This place of heart and awl,

threading itself through

Migration the pattern of making

and remaking a home.

One neighbor

he knows everyone and everyone him,

born here in the house his grandfather built when the Coeur d’Alene still camped

beneath the tall ponderosas,

their roots deep without asphalt to pave them over,

dark night everywhere still.

 

In this darkness I don’t think about who someone voted for

only that they, like me, need warmth this March night and they’ve found it here,

even in extraordinary circumstances.

 

None of us are the center of the narrative of this place,

but an experience passing through.

Tim comes through our yard occasionally with his metal detector.

He doesn’t find much, a rusted mason jar lid still threaded

to the thick broken neck that once held something canned in this kitchen

and what had dropped in a move or thrown at a husband back too late from the bars,

when the working class was of clear extraction

before this working class of tourism, an extraction of the self

and what it means to experience place

 

ghost in the throat, when our rental sells, we pour over the map online,

12 long term rentals,

77 short term ones in the blocks that we call home.

Late one night I reach out to one and cry

for my desire to live in this place we are selling to visitors.

He responds in equal cry

that I should have read the writing on the wall.

This is a tourism economy, and I think of the room

in my grandparent’s home in the most expensive valley in the state,

the light scooting across the wall in a way that will always make me safe

and I think of the camp that used to unroll beneath the house where I sleep now

and the pattern we have of displacing others

and the role of this council not merely to enact thoughtful legislation

but to govern in a way that will ensure none of us are disposable to the places we call home.

 

I think about this room and the stories that happen here,

and walking in that dark, the night asks

When the lights come back on what will we say was here before and what will be after?

                 - Jennifer Passaro, Coeur d’Alene Poet Laureate
                 
15 April 2025, City Council Meeting



Early October

This illuminated day, illuminated

leaf you choose from the pile

a scattering of

light green and dark,

corn-yellow, lantern, blood-red, but this

            golden one, summer sun and winter candle

held in your hand. Elliptic as the curve of the lake

touching the sand.

The season has sung the beach back

quiet. Only chickadees toddle,

trying all the forgotten berries.

A flicker stills in a snag

and then drops, old swoop, cloud-heavy,

its white pressed back something other. All the draws I’ve walked alone

 

lit by this overwintering bird and the friend that taught me to sing them.

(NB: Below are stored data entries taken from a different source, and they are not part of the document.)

-- ==== Sys2Proof/Machine/Params.lean ====
section
/-! DEFINITION. The open parameters of rule R10 at the defaults of rule R9. -/

namespace Sys2Proof.Machine

/-- The accumulator overflow law: the symmetric wrap into [-999, 999], modulus 1999 (R140).
DESIGN CHOICE of the spec (D1), unsafe for a claim that reads an overflowed value (log 3). -/
def wrap (s : Word) : Word := (s + 999) % 1999 - 999

/-- The unit's parameters: `wrap`, character output present, its word 922 (R9, R10).
DESIGN CHOICE of the spec (D1, D5; PRESUMED for 922, G1), unsafe (logs 3 and 4). -/
def unitParams : Config.OpenParams := { wrapAcc := wrap, hasOtc := true, otcCode := 922 }

end Sys2Proof.Machine
end

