-- ==== Sys2Proof/Machine/Arithmetic.lean ====
section
/-! DEFINITION. ADD and SUB (R140 to R144): the exact sum or difference of two signed words, then the
overflow law once. -/

namespace Sys2Proof.Machine

/-- The execute phase ADD and SUB share: `MDR <- RAM[MAR]`, `ACC <- law(f ACC MDR)`, `PC <- PC + 1`
(R141, R142, R143), under any overflow law (R10). -/
def accumulate (law : Word → Word) (f : Word → Word → Word) (a : Nat) (s : State) :
    Host.Outcome State Fault Refusal :=
  match loadOperand a s with
  | none => .fault (.noMailbox a)
  | some s1 => .next (complete ((s1.setAcc (law (f s1.acc s1.mdr))).advancePc))

/-- ADD `a` under the configuration `p` (R10, R141). -/
def addWith (p : Config.OpenParams) (a : Nat) (s : State) : Host.Outcome State Fault Refusal :=
  accumulate p.wrapAcc (fun acc m => acc + m) a s

/-- SUB `a` under the configuration `p`: the memory word taken from the accumulator, never the reverse
(R10, R142, R143). -/
def subWith (p : Config.OpenParams) (a : Nat) (s : State) : Host.Outcome State Fault Refusal :=
  accumulate p.wrapAcc (fun acc m => acc - m) a s

/-- ADD `a` at the defaults of R9 (R141). -/
def execAdd (a : Nat) (s : State) : Host.Outcome State Fault Refusal := addWith unitParams a s

/-- SUB `a` at the defaults of R9 (R142). -/
def execSub (a : Nat) (s : State) : Host.Outcome State Fault Refusal := subWith unitParams a s

end Sys2Proof.Machine
end

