-- ==== Sys2Proof/Machine/Assembler.lean ====
section
/-! DEFINITION. The toolchain around the unit (R100 to R112), from the fields of a line on: mnemonics and
arity, the two passes, emission. It is outside the hardware block (R6) and no step uses it; it says which
images the host loads. Splitting a text into fields is left out, its syntax being open (log 19). -/

namespace Sys2Proof.Machine

/-- The mnemonics after their aliases are resolved (R102). -/
inductive Mnemonic where
  | hlt | add | sub | sta | lda | bra | brz | brp | inp | out | otc | dat
  deriving DecidableEq, Repr

/-- The spellings of R102, `STORE`, `LOAD` and `COB` being aliases; any other is rejected. -/
def Mnemonic.ofString (s : String) : Option Mnemonic :=
  if s = "HLT" ∨ s = "COB" then some .hlt
  else if s = "ADD" then some .add
  else if s = "SUB" then some .sub
  else if s = "STA" ∨ s = "STORE" then some .sta
  else if s = "LDA" ∨ s = "LOAD" then some .lda
  else if s = "BRA" then some .bra
  else if s = "BRZ" then some .brz
  else if s = "BRP" then some .brp
  else if s = "INP" then some .inp
  else if s = "OUT" then some .out
  else if s = "OTC" then some .otc
  else if s = "DAT" then some .dat
  else none

/-- An operand as written: a numeric literal or a label reference (R103). -/
inductive AsmOperand where
  | literal (v : Int)
  | label (name : String)
  deriving DecidableEq, Repr

/-- The fields of one source line (R100): `[label] mnemonic [operand]` and the 1-based line number. -/
structure LineFields where
  label : Option String
  mnemonic : String
  operand : Option AsmOperand
  line : Nat
  deriving DecidableEq, Repr

/-- "A Statement is `{optional_label, mnemonic, optional_operand, source_line_number}`" (R100). -/
structure Statement where
  label : Option String
  mnemonic : Mnemonic
  operand : Option AsmOperand
  line : Nat
  deriving DecidableEq, Repr

/-- ParseError (R111), but for a malformed line, which the splitting of a text would report. Each carries its
1-based source line number (R110). -/
inductive ParseError where
  | unknownMnemonic (line : Nat)
  | wrongArity (line : Nat)
  deriving DecidableEq, Repr

/-- AssembleError (R111). Each carries a 1-based source line number (R110); an image that exceeds the
capacity that of the first statement with no mailbox left, the 101st: which line it carries the spec does not
say. DESIGN CHOICE of the model (log 19), safe for the unit. -/
inductive AssembleError where
  | duplicateLabel (name : String) (line : Nat)
  | undefinedLabel (name : String) (line : Nat)
  | operandOutOfRange (line : Nat)
  | imageTooLong (line : Nat)
  deriving DecidableEq, Repr

/-- The source line number an error carries (R110). -/
def ParseError.line : ParseError → Nat
  | .unknownMnemonic n => n
  | .wrongArity n => n

/-- The source line number an error carries (R110). -/
def AssembleError.line : AssembleError → Nat
  | .duplicateLabel _ n => n
  | .undefinedLabel _ n => n
  | .operandOutOfRange n => n
  | .imageTooLong n => n

/-- The line number, then what is wrong there. -/
def lineMessage (n : Nat) (text : String) : String := "line " ++ toString n ++ ": " ++ text

/-- "Errors are human-readable strings carrying the 1-based source line number" (R110). The words for each
cause are R111's; the form of the string is a DESIGN CHOICE of the model (log 19), safe for the unit. -/
def ParseError.message (e : ParseError) : String :=
  lineMessage e.line <|
    match e with
    | .unknownMnemonic _ => "unknown mnemonic"
    | .wrongArity _ => "wrong operand arity"

/-- As `ParseError.message`; an undefined label is named (R111). -/
def AssembleError.message (e : AssembleError) : String :=
  lineMessage e.line <|
    match e with
    | .duplicateLabel name _ => "duplicate label " ++ name
    | .undefinedLabel name _ => "undefined label " ++ name
    | .operandOutOfRange _ => "operand out of range"
    | .imageTooLong _ => "image exceeds capacity"

/-- The opcode digit of an operand-taking mnemonic (R102, R107). -/
def Mnemonic.opcode? : Mnemonic → Option Word
  | .add => some Config.opAdd
  | .sub => some Config.opSub
  | .sta => some Config.opSta
  | .lda => some Config.opLda
  | .bra => some Config.opBra
  | .brz => some Config.opBrz
  | .brp => some Config.opBrp
  | .hlt => none
  | .inp => none
  | .out => none
  | .otc => none
  | .dat => none

/-- The arity that follows from the encoding (R103): one address operand, none, or for DAT a numeric
literal. DAT with no operand or with a label is rejected, the spec leaving it open (N11; log 19). -/
def Mnemonic.arityOk (m : Mnemonic) (o : Option AsmOperand) : Bool :=
  match m, o with
  | .dat, some (.literal _) => true
  | .dat, _ => false
  | m, some _ => m.opcode?.isSome
  | m, none => m.opcode?.isNone

/-- One line's fields to a Statement (R102, R103). -/
def parseLine (f : LineFields) : Except ParseError Statement :=
  match Mnemonic.ofString f.mnemonic with
  | none => .error (.unknownMnemonic f.line)
  | some m =>
    if m.arityOk f.operand then
      .ok { label := f.label, mnemonic := m, operand := f.operand, line := f.line }
    else .error (.wrongArity f.line)

/-- All lines or the first error, never a prefix (R110). -/
def parseLines : List LineFields → Except ParseError (List Statement)
  | [] => .ok []
  | f :: fs =>
    match parseLine f with
    | .error e => .error e
    | .ok st =>
      match parseLines fs with
      | .error e => .error e
      | .ok sts => .ok (st :: sts)

/-- The Symbol Table: each label with its mailbox address (R104). -/
abbrev SymbolTable := List (String × Nat)

/-- Pass 1: statement `i` is at address `i`; a label seen twice fails assembly (R105). The error carries the
source line of the second definition, where the walk meets it: R105 and R110 do not say which of the two lines
it is. DESIGN CHOICE of the model (log 19), safe for the unit. -/
def passOne : Nat → SymbolTable → List Statement → Except AssembleError SymbolTable
  | _, tab, [] => .ok tab
  | addr, tab, st :: sts =>
    match st.label with
    | none => passOne (addr + 1) tab sts
    | some name =>
      if (tab.lookup name).isSome then .error (.duplicateLabel name st.line)
      else passOne (addr + 1) ((name, addr) :: tab) sts

/-- The address an operand stands for: a literal from 0 to 99, or a label of the Symbol Table (R106). -/
def resolveAddress (tab : SymbolTable) (line : Nat) : AsmOperand → Except AssembleError Nat
  | .literal v =>
    if 0 ≤ v ∧ v < Config.memSize then .ok v.toNat else .error (.operandOutOfRange line)
  | .label name =>
    match tab.lookup name with
    | some a => .ok a
    | none => .error (.undefinedLabel name line)

/-- The word of a statement without an operand (R107). DESIGN CHOICE of the model (log 19): OTC emits
`OTC_CODE` whether or not `HAS_OTC` is true, as R107 says without a condition; without OTC that word is
invalid, where R91 says that only DAT emits an invalid word. Safe for the unit, which fails on that word. -/
def fixedCode (p : Config.OpenParams) : Mnemonic → Option Word
  | .hlt => some Config.codeHlt
  | .inp => some Config.codeInp
  | .out => some Config.codeOut
  | .otc => some p.otcCode
  | .add => none
  | .sub => none
  | .sta => none
  | .lda => none
  | .bra => none
  | .brz => none
  | .brp => none
  | .dat => none

/-- Pass 2 for one statement: resolve the operand and emit the word (R106, R107, R108). A statement whose
operand its mnemonic cannot take has been refused by the parser; here it reads as an operand out of
range. -/
def emitStatement (p : Config.OpenParams) (tab : SymbolTable) (st : Statement) :
    Except AssembleError Word :=
  match st.mnemonic.opcode?, fixedCode p st.mnemonic, st.operand with
  | some d, _, some o =>
    match resolveAddress tab st.line o with
    | .ok a => .ok (formatA d a)
    | .error e => .error e
  | none, some c, none => .ok c
  | none, none, some (.literal v) =>
    if Config.InWord v then .ok v else .error (.operandOutOfRange st.line)
  | _, _, _ => .error (.operandOutOfRange st.line)

/-- Pass 2 (R106): all words or the first error (R110). -/
def passTwo (p : Config.OpenParams) (tab : SymbolTable) : List Statement → Except AssembleError (List Word)
  | [] => .ok []
  | st :: sts =>
    match emitStatement p tab st with
    | .error e => .error e
    | .ok w =>
      match passTwo p tab sts with
      | .error e => .error e
      | .ok ws => .ok (w :: ws)

/-- `assemble(statements)` (R105 to R111): more than 100 statements exceed the mailbox capacity (R109), and
the error is reported at the first of them that has no mailbox (R110; log 19). -/
def assemble (p : Config.OpenParams) (sts : List Statement) : Except AssembleError (List Word) :=
  match sts[Config.memSize]? with
  | some st => .error (.imageTooLong st.line)
  | none =>
    match passOne 0 [] sts with
    | .error e => .error e
    | .ok tab => passTwo p tab sts

end Sys2Proof.Machine
end

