-- ==== Sys2Proof/Safety.lean ====
section
/-! DEFINITION. Runs (R187): what the host can say of a run at a state, the run as a sequence of states, its
ends, the infinite run; and the relations between states that claims use. -/

namespace Sys2Proof.Machine

/-- What a run can be at one of its states (R187). -/
inductive RunStatus where
  /-- "over, with success, at the first state that is at halt": this state. -/
  | halted (s : State)
  /-- "over, with failure, at the first step whose outcome is" an error. -/
  | failed (f : Fault)
  /-- "suspended, not over, after a step with outcome `NeedInput`": the state the paused step leaves. -/
  | suspended (s : State)
  /-- The step completed; the run goes on from this state. -/
  | running (s : State)
  /-- The spec gives the step no meaning (R42, R172). -/
  | noMeaning (r : Refusal)
  deriving DecidableEq, Repr

/-- The host's protocol at one state of a run: a state that is not well-formed begins no run (R42); test
`AtHalt`, and do not step a machine at halt (R186); else step and look at the outcome (R187). -/
def runStatus (s : State) : RunStatus :=
  if ¬ s.WellFormed then .noMeaning .illFormedState
  else if AtHalt s then .halted s
  else
    match step s with
    | .next t => if t.report.result = some .needInput then .suspended t else .running t
    | .fault f => .failed f
    | .refused r => .noMeaning r

/-- Where a run goes from one of its states: to the state the step leaves, a paused one too, from which the
host steps again (R175, R187); nowhere once it is over. -/
def RunStatus.continues : RunStatus → Option State
  | .halted _ => none
  | .failed _ => none
  | .suspended s => some s
  | .running s => some s
  | .noMeaning _ => none

/-- What the I/O capability answers in the course of a run, the free input of its INP steps (R128, R171): the
answers to `In()` that become known before step number `n`. They come after the answers the state holds, so
that the invocations of `In()` are answered by the state's list, then `feed 0`, `feed 1` and so on, without
end. No sequence of answers is left out: where one is known before each step, the `j`-th invocation comes at
step `j` or later. It is no part of State, which is plain data (log 7). -/
abbrev InputFeed := Nat → List (Option Word)

/-- Nothing beyond the answers the state holds: when they are used up, no input is available. -/
def InputFeed.silent : InputFeed := fun _ => []

/-- The run from `s` as a sequence of states: the state before step number `n`, none where the run was over,
or was without meaning, before (R187). The host makes no move during the run but to step (R231; log 20); what
input arrives, and when, is `feed`. -/
def runState (feed : InputFeed) : Nat → State → Option State
  | 0, s => if s.WellFormed then some (s.schedule (feed 0)) else none
  | n + 1, s =>
    (runState feed n s).bind fun t => (runStatus t).continues.map fun u => u.schedule (feed (n + 1))

/-- The status of the run from `s` at its state number `n`. -/
def runStatusAt (feed : InputFeed) (n : Nat) (s : State) : Option RunStatus :=
  (runState feed n s).map runStatus

/-- The run from `s` is over, with success, in the state `t` after `n` steps (R187). -/
def RunSucceeds (feed : InputFeed) (s : State) (n : Nat) (t : State) : Prop :=
  runStatusAt feed n s = some (.halted t)

/-- The run from `s` is over, with failure, at the step that follows its first `n` (R187). -/
def RunFails (feed : InputFeed) (s : State) (n : Nat) (f : Fault) : Prop :=
  runStatusAt feed n s = some (.failed f)

/-- The run from `s` is suspended after the step that follows its first `n`, in the state `t` (R187). -/
def RunSuspends (feed : InputFeed) (s : State) (n : Nat) (t : State) : Prop :=
  runStatusAt feed n s = some (.suspended t)

/-- "A run that never reaches one of these is infinite" (R187): every step completes and no state is at
halt. -/
def RunIsInfinite (feed : InputFeed) (s : State) : Prop :=
  ∀ n, ∃ t, runStatusAt feed n s = some (.running t)

/-- The Machine State an error leaves for the host to see, none for a stop that is the model's own
(R190, R191). -/
def Fault.stateLeft : Fault → Option State
  | .pcOutOfBounds s => some s
  | .badInstruction s => some s
  | .noMailbox _ => none

/-- The two states hold the same Machine State (R34): everything the next step may depend on but the answer
of the I/O capability (R33). -/
def SameMachine (s t : State) : Prop :=
  s.pc = t.pc ∧ s.acc = t.acc ∧ s.cir = t.cir ∧ s.mar = t.mar ∧ s.mdr = t.mdr ∧ s.mem = t.mem

/-- Two steps had the same effect: the same kind of outcome, the same Machine State left, the same report
(R33, R128). -/
def SameEffect : Host.Outcome State Fault Refusal → Host.Outcome State Fault Refusal → Prop
  | .next s, .next t => SameMachine s t ∧ s.report = t.report
  | .fault (.pcOutOfBounds s), .fault (.pcOutOfBounds t) => SameMachine s t ∧ s.report = t.report
  | .fault (.badInstruction s), .fault (.badInstruction t) => SameMachine s t ∧ s.report = t.report
  | .fault (.noMailbox a), .fault (.noMailbox b) => a = b
  | .refused r, .refused q => r = q
  | _, _ => False

end Sys2Proof.Machine
end

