-- ==== Sys2Proof/Certificates/Slice0/Obligations.lean ====
section
/-! DEFINITION. The statements for the provers. Each docstring names the rule of spec/ or the section it
rests on; where a clause is the spec's own decision D<n> or the model's choice, it says so with the log. -/

open Sys2Proof Sys2Proof.Machine

/-! ## What each instruction does: its completion and its result -/

/-- 45_halt.md section 1: HLT completes in every state and changes nothing but the report. That PC stays is
the spec's decision D2 (log 17). -/
def Obligations.HltCompletesAndChangesNothing : Prop :=
  ∀ s : State, decode unitParams 0 = .instr .hlt ∧ exec .hlt s = .next (s.setReport okReport)

/-- R141. The overflow law is named `unitParams.wrapAcc`; what it gives is the spec's decision D1 (log 3) and
is stated apart, in `OverflowLawWrapsSymmetrically`. -/
def Obligations.AddCompletes : Prop :=
  ∀ (a : Nat) (s : State), a < Config.memSize →
    decode unitParams (100 + (a : Int)) = .instr (.add a) ∧
    ∃ t, exec (.add a) s = .next t ∧
      t.mdr = s.mem.read a ∧
      t.acc = unitParams.wrapAcc (s.acc + s.mem.read a) ∧
      t.pc = s.pc + 1 ∧
      t.report.result = some .ok ∧
      ∀ b, memRead t b = memRead s b

/-- R142: the memory word is taken from the accumulator, never the reverse. The overflow law as in
`AddCompletes`. -/
def Obligations.SubCompletes : Prop :=
  ∀ (a : Nat) (s : State), a < Config.memSize →
    decode unitParams (200 + (a : Int)) = .instr (.sub a) ∧
    ∃ t, exec (.sub a) s = .next t ∧
      t.mdr = s.mem.read a ∧
      t.acc = unitParams.wrapAcc (s.acc - s.mem.read a) ∧
      t.pc = s.pc + 1 ∧
      t.report.result = some .ok ∧
      ∀ b, memRead t b = memRead s b

/-- 42_load_store.md section 2. That MDR holds the stored word is the spec's decision D8 (log 12). -/
def Obligations.StaCompletes : Prop :=
  ∀ (a : Nat) (s : State), s.mem.wf = true → a < Config.memSize →
    decode unitParams (300 + (a : Int)) = .instr (.sta a) ∧
    ∃ t, exec (.sta a) s = .next t ∧
      t.mdr = s.acc ∧
      memRead t a = some s.acc ∧
      (∀ b, b ≠ a → memRead t b = memRead s b) ∧
      t.acc = s.acc ∧
      t.pc = s.pc + 1 ∧
      t.report.result = some .ok

/-- 42_load_store.md section 3. That the word passes through MDR is the spec's decision D8 (log 12). -/
def Obligations.LdaCompletes : Prop :=
  ∀ (a : Nat) (s : State), a < Config.memSize →
    decode unitParams (500 + (a : Int)) = .instr (.lda a) ∧
    ∃ t, exec (.lda a) s = .next t ∧
      t.mdr = s.mem.read a ∧
      t.acc = s.mem.read a ∧
      t.pc = s.pc + 1 ∧
      t.report.result = some .ok ∧
      ∀ b, memRead t b = memRead s b

/-- R160. -/
def Obligations.BraCompletes : Prop :=
  ∀ (a : Nat) (s : State), a < Config.memSize →
    decode unitParams (600 + (a : Int)) = .instr (.bra a) ∧
    ∃ t, exec (.bra a) s = .next t ∧ t.pc = a ∧ t.acc = s.acc ∧ t.report.result = some .ok

/-- R161. -/
def Obligations.BrzCompletes : Prop :=
  ∀ (a : Nat) (s : State), a < Config.memSize →
    decode unitParams (700 + (a : Int)) = .instr (.brz a) ∧
    ∃ t, exec (.brz a) s = .next t ∧
      (t.pc = if s.acc = 0 then a else s.pc + 1) ∧ t.acc = s.acc ∧ t.report.result = some .ok

/-- R162: zero counts as positive. -/
def Obligations.BrpCompletes : Prop :=
  ∀ (a : Nat) (s : State), a < Config.memSize →
    decode unitParams (800 + (a : Int)) = .instr (.brp a) ∧
    ∃ t, exec (.brp a) s = .next t ∧
      (t.pc = if 0 ≤ s.acc then a else s.pc + 1) ∧ t.acc = s.acc ∧ t.report.result = some .ok

/-- R174: on success the value is in ACC and PC advances; on failure nothing of the
Machine State is changed, no value is consumed, and the step pauses. `s.answers.head?.join = none` says that
the capability answers `(_, false)`; `filterMap id` lists the values still to be offered. -/
def Obligations.InpTakesAValueOrPauses : Prop :=
  decode unitParams 901 = .instr .inp ∧
  (∀ (s : State) (v : Word) (rest : List (Option Word)),
    s.answers = some v :: rest → Config.InWord v →
    ∃ t, exec .inp s = .next t ∧
      t.acc = v ∧ t.pc = s.pc + 1 ∧ t.answers = rest ∧ t.report.result = some .ok ∧
      t.mar = s.mar ∧ t.mdr = s.mdr ∧ ∀ b, memRead t b = memRead s b) ∧
  (∀ s : State, s.answers.head?.join = none →
    ∃ t, exec .inp s = .next t ∧
      SameMachine t s ∧ t.report.result = some .needInput ∧ t.outputs = s.outputs ∧
      t.answers.filterMap id = s.answers.filterMap id)

/-- 44_io.md section 1, the spec's decision D10 (log 8): an input value outside -999 to 999 gives the step no
meaning. -/
def Obligations.InpRefusesAValueOutOfRange : Prop :=
  ∀ (s : State) (v : Word) (rest : List (Option Word)),
    s.answers = some v :: rest → ¬ Config.InWord v → exec .inp s = .refused (.inputOutOfRange v)

/-- R176. -/
def Obligations.OutCompletes : Prop :=
  ∀ s : State, decode unitParams 902 = .instr .out ∧
    ∃ t, exec .out s = .next t ∧
      t.outputs = s.outputs ++ [{ value := s.acc, kind := .numeric }] ∧
      t.report.output = some { value := s.acc, kind := .numeric } ∧
      t.pc = s.pc + 1 ∧ t.acc = s.acc ∧ t.mar = s.mar ∧ t.mdr = s.mdr ∧
      t.report.result = some .ok

/-- 44_io.md section 4. That the unit has OTC, at the word `unitParams.otcCode`, is the spec's decision D5
(log 4). -/
def Obligations.OtcCompletes : Prop :=
  ∀ s : State, decode unitParams unitParams.otcCode = .instr .otc ∧
    ∃ t, exec .otc s = .next t ∧
      t.outputs = s.outputs ++ [{ value := s.acc, kind := .character }] ∧
      t.report.output = some { value := s.acc, kind := .character } ∧
      t.pc = s.pc + 1 ∧ t.acc = s.acc ∧ t.mar = s.mar ∧ t.mdr = s.mdr ∧
      t.report.result = some .ok

/-! ## What each instruction leaves unchanged -/

/-- The frame of ADD, SUB and LDA (10_state.md section 7): MDR, ACC and PC change; MAR is the operand, which
is the spec's decision D7 (log 11); all else is unchanged. -/
def Obligations.AddSubLdaFrame : Prop :=
  ∀ (a : Nat) (i : Instr) (s t : State), i = .add a ∨ i = .sub a ∨ i = .lda a →
    exec i s = .next t →
    t.cir = s.cir ∧ t.mar = a ∧ t.answers = s.answers ∧ t.outputs = s.outputs ∧
      t.report.inTake = false ∧ t.report.output = none ∧ ∀ b, memRead t b = memRead s b

/-- The frame of STA (10_state.md section 7). It stores at the effective address of its operand, one mailbox;
MAR as D7 (log 11). -/
def Obligations.StaFrame : Prop :=
  ∀ (a : Nat) (s t : State), s.mem.wf = true → exec (.sta a) s = .next t →
    t.acc = s.acc ∧ t.cir = s.cir ∧ t.mar = a ∧ t.answers = s.answers ∧ t.outputs = s.outputs ∧
      t.report.inTake = false ∧ t.report.output = none ∧
      ∀ b, b ≠ effectiveAddress (latchOperand a s) → memRead t b = memRead s b

/-- The frame of the branches (43_branch.md section 1): PC changes and MAR is the operand, taken or not, the
spec's decision D7 (log 11); all else is unchanged, MDR by the spec's decision D8 (log 12). -/
def Obligations.BranchFrame : Prop :=
  ∀ (a : Nat) (i : Instr) (s t : State), i = .bra a ∨ i = .brz a ∨ i = .brp a →
    exec i s = .next t →
    t.acc = s.acc ∧ t.cir = s.cir ∧ t.mar = a ∧ t.mdr = s.mdr ∧ t.answers = s.answers ∧
      t.outputs = s.outputs ∧ t.report.inTake = false ∧ t.report.output = none ∧
      ∀ b, memRead t b = memRead s b
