-- ==== Sys2Proof/Laws/Assembler.lean ====
section
/-! SUPPORT. The errors of the toolchain: each carries the line of what it was given (R110), and the two
answers of `assemble`. -/

namespace Sys2Proof.Machine

/-- Everything `assemble` can do: too many statements, an error of pass 1, or the answer of pass 2. -/
theorem assemble_cases (p : Config.OpenParams) (sts : List Statement) :
    (∃ st, sts[Config.memSize]? = some st ∧ assemble p sts = .error (.imageTooLong st.line)) ∨
    (sts.length ≤ Config.memSize ∧ ∃ e, passOne 0 [] sts = .error e ∧ assemble p sts = .error e) ∨
    (sts.length ≤ Config.memSize ∧ ∃ tab, passOne 0 [] sts = .ok tab ∧
      assemble p sts = passTwo p tab sts) := by
  unfold assemble
  cases h : sts[Config.memSize]? with
  | some st => exact .inl ⟨st, rfl, rfl⟩
  | none =>
    have hl := List.getElem?_eq_none_iff.1 h
    cases h1 : passOne 0 [] sts with
    | error e => exact .inr (.inl ⟨hl, e, rfl, rfl⟩)
    | ok tab => exact .inr (.inr ⟨hl, tab, rfl, rfl⟩)

theorem parseLine_error_line {f : LineFields} {e : ParseError} (h : parseLine f = .error e) :
    e.line = f.line := by
  unfold parseLine at h
  split at h
  · cases h; rfl
  · split at h <;> cases h; rfl

/-- A parse error carries the line of one of the lines parsed (R110). -/
theorem parseLines_error_line {fs : List LineFields} {e : ParseError} (h : parseLines fs = .error e) :
    ∃ f ∈ fs, e.line = f.line := by
  induction fs with
  | nil => cases h
  | cons f fs ih =>
    rw [parseLines] at h
    split at h
    · cases h; exact ⟨f, .head _, parseLine_error_line ‹_›⟩
    · split at h <;> cases h
      obtain ⟨g, hg, hl⟩ := ih ‹_›
      exact ⟨g, .tail _ hg, hl⟩

theorem passOne_error_line {sts : List Statement} {n : Nat} {tab : SymbolTable} {e : AssembleError}
    (h : passOne n tab sts = .error e) : ∃ st ∈ sts, e.line = st.line := by
  induction sts generalizing n tab with
  | nil => cases h
  | cons st sts ih =>
    rw [passOne] at h
    split at h
    · obtain ⟨u, hu, hl⟩ := ih h
      exact ⟨u, .tail _ hu, hl⟩
    · split at h
      · cases h; exact ⟨st, .head _, rfl⟩
      · obtain ⟨u, hu, hl⟩ := ih h
        exact ⟨u, .tail _ hu, hl⟩

theorem resolveAddress_error_line {tab : SymbolTable} {line : Nat} {o : AsmOperand} {e : AssembleError}
    (h : resolveAddress tab line o = .error e) : e.line = line := by
  unfold resolveAddress at h
  split at h <;> split at h <;> cases h <;> rfl

theorem emitStatement_error_line {p : Config.OpenParams} {tab : SymbolTable} {st : Statement}
    {e : AssembleError} (h : emitStatement p tab st = .error e) : e.line = st.line := by
  unfold emitStatement at h
  split at h
  · split at h <;> cases h
    exact resolveAddress_error_line ‹_›
  · cases h
  · split at h <;> cases h; rfl
  · cases h; rfl

theorem passTwo_error_line {p : Config.OpenParams} {tab : SymbolTable} {sts : List Statement}
    {e : AssembleError} (h : passTwo p tab sts = .error e) : ∃ st ∈ sts, e.line = st.line := by
  induction sts with
  | nil => cases h
  | cons st sts ih =>
    rw [passTwo] at h
    split at h
    · cases h; exact ⟨st, .head _, emitStatement_error_line ‹_›⟩
    · split at h <;> cases h
      obtain ⟨u, hu, hl⟩ := ih ‹_›
      exact ⟨u, .tail _ hu, hl⟩

/-- An assemble error carries the line of one of the statements (R110). -/
theorem assemble_error_line {p : Config.OpenParams} {sts : List Statement} {e : AssembleError}
    (h : assemble p sts = .error e) : ∃ st ∈ sts, e.line = st.line := by
  rcases assemble_cases p sts with ⟨st, hst, h'⟩ | ⟨_, e', h1, h'⟩ | ⟨_, tab, _, h'⟩ <;> rw [h'] at h
  · cases h; exact ⟨st, List.mem_of_getElem? hst, rfl⟩
  · cases h; exact passOne_error_line h1
  · exact passTwo_error_line h

end Sys2Proof.Machine
end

A city can be a friend. Its peripheries endure us.

The sun slides across the half surface of each thing begging for bounce.

 

Sometimes I see this thin old woman walking on Government Way,

some days she is all sadness, a crumpled glove, but yesterday she strolled,

a biscuit in her hand,

the sun washing her face,

her grey hair holding every warmth

the entire city her home.

 

We return, my son and I, to the leaves piled in their little gully

damp divide, sidewalk, cut grass.

We pocket the most perfect. These will be suncatchers

in the window when the dark comes.

These will be illuminated – the way you say the word, so many small syllables

rounding in your toddler mouth –

our home catching.

                                    - Jennifer Passaro, Coeur d’Alene Poet Laureate
                                     
9 October 2024, 28th Mayor's Awards in the Arts

                            



Jennifer Passaro is a poet, nonfiction writer, and stay-at-home mom. Born in Idaho’s Wood River Valley, she has spent much of her life in what Moscow writer Mary Clearman Blew coined the “roughhewn circle,” a cultural and geographic centering that encompasses Idaho, western Montana, and Eastern Washington. 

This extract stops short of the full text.